### Provided records
┄┄┄┄┄┄┄┄┄┄
/-- R20, R25, R37, R48, R237, R238: LINE_STALL records code 10 and stops its line. REWORK_RESUME gives its station the oldest waiting item, two cycles of restore, the
saved carry set and the predicates' start values. EOS_COMMIT commits a pending end-of-stream mark behind what the channel has, and discards one to a
closed channel, which is the model's choice (log 24). TRACE_WALK ends the line's sample and moves the trace tail by a record for each six hops. -/
def Rule.StallsAndResumptions : Prop :=
  ∀ (l n th h : Nat),
    Happens (.lineStall l) (lineStallDue l) (fun s u => u.mem = s.mem ∧ ∀ x, findLine s.fab l = some x →
        State.OneRec s u (fun r => r.code = 10 ∧ r.line = l ∧ r.halted = true ∧ r.resumable = true)
          ∧ findLine u.fab l = some { x with stop := some 10, state := 5 }
          ∧ u.fab = { newAccess s.fab with lines := u.fab.lines, newRecs := u.fab.newRecs })
    ∧ Happens (.reworkResume l n) (reworkResumeDue l n) (fun s u => u.mem = s.mem ∧ ∀ st i sl, findStation s.fab l n = some st →
        oldest 1 st = some i → st.loop[i]? = some sl →
          (∃ y, findStation u.fab l n = some y ∧ y.resumed = some (i, ⟨sl.tok.seq, sl.tok, none, [], none, false⟩) ∧ y.restore = 2
            ∧ y.loop[i]? = some { sl with state := 3 } ∧ y.item = st.item)
          ∧ (∀ k ∈ st.elems, State.ElemBecame s u l k fun e z => z.preds = e.start)
          ∧ (st.carry.Nodup → (∀ c ∈ st.carry, c.2 < 8 ∨ 64 ≤ c.2 ∧ c.2 < 128) → ∀ (k : Nat) (c : Nat × Nat) (r : Reg), st.carry[k]? = some c →
              sl.carry[k]? = some r →
              State.ElemBecame s u l c.1 fun _ z => z.entry c.2 = r))
    ∧ Happens (.eosCommit l th h) (eosCommitDue l th h) (fun s u => u.mem = s.mem ∧ ∀ e a k c t, findElem s.fab l th = some e →
        vget e.h h = .chan a k → findChan s.fab a k = some c → c.pend = some t → State.ChansBut s u [(a, k)]
          ∧ ∃ c', findChan u.fab a k = some c' ∧ c'.pend = none
              ∧ (c.closed = true → c' = { c with pend := none })
              ∧ (c.closed = false → c.staged = [] → c'.staged = [] ∧ Chan.Took c c' s.fab.cycle [t]))
    ∧ Happens (.traceWalk l) (traceWalkDue l) (fun s u => ∀ x w, findLine s.fab l = some x → x.walk = some w →
        findLine u.fab l = some { x with walk := none }
          ∧ ((getPart s.fab x.vf).trcLog = 0 → u.mem = s.mem)
          ∧ ∀ hops z, walkHops s.fab l 32 w.th w.h = (hops, z) → hops ≠ [] → (getPart s.fab x.vf).trcLog ≠ 0 →
              (getPart u.fab x.vf).trcTail = ((getPart s.fab x.vf).trcTail + (hops.length + 5) / 6) % 2 ^ (getPart s.fab x.vf).trcLog)

/-! ## Accesses -/

/-- R9, R138, R158, R317: LOAD_RETURN removes its access and changes no byte of memory; the words of its lanes, or the eight words at its lowest
address, come to its register and `lat`, with the poison of its offsets: of a word that a window's base leaves unaligned, the bytes of the two aligned words it
lies in (R376). Stated where memory holds no error and each word has one value to give. -/
def Rule.LoadsReturn : Prop :=
  ∀ id : Nat, Happens (.loadReturn id) (loadReturnDue id) fun s u => u.mem = s.mem ∧ findAcc u.fab id = none
    ∧ ∀ a, findAcc s.fab id = some a → s.calm → s.settled a.line a.know a.late →
        ∃ r, State.Answered s u a.line a.th id r ∧ r.poison = a.poison
          ∧ ∀ i rs, i < 8 → (accRuns s.fab a)[i]? = some rs → (∀ x ∈ accRuns s.fab a, s.sound x) → r.v.get i = s.runWord rs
┄┄┄┄┄┄┄┄┄┄
### Problem
Go through the entries and return each line where the word "ElemBecame" occurs.

### Answer to the problem
          ∧ (∀ k ∈ st.elems, State.ElemBecame s u l k fun e z => z.preds = e.start)
              State.ElemBecame s u l c.1 fun _ z => z.entry c.2 = r))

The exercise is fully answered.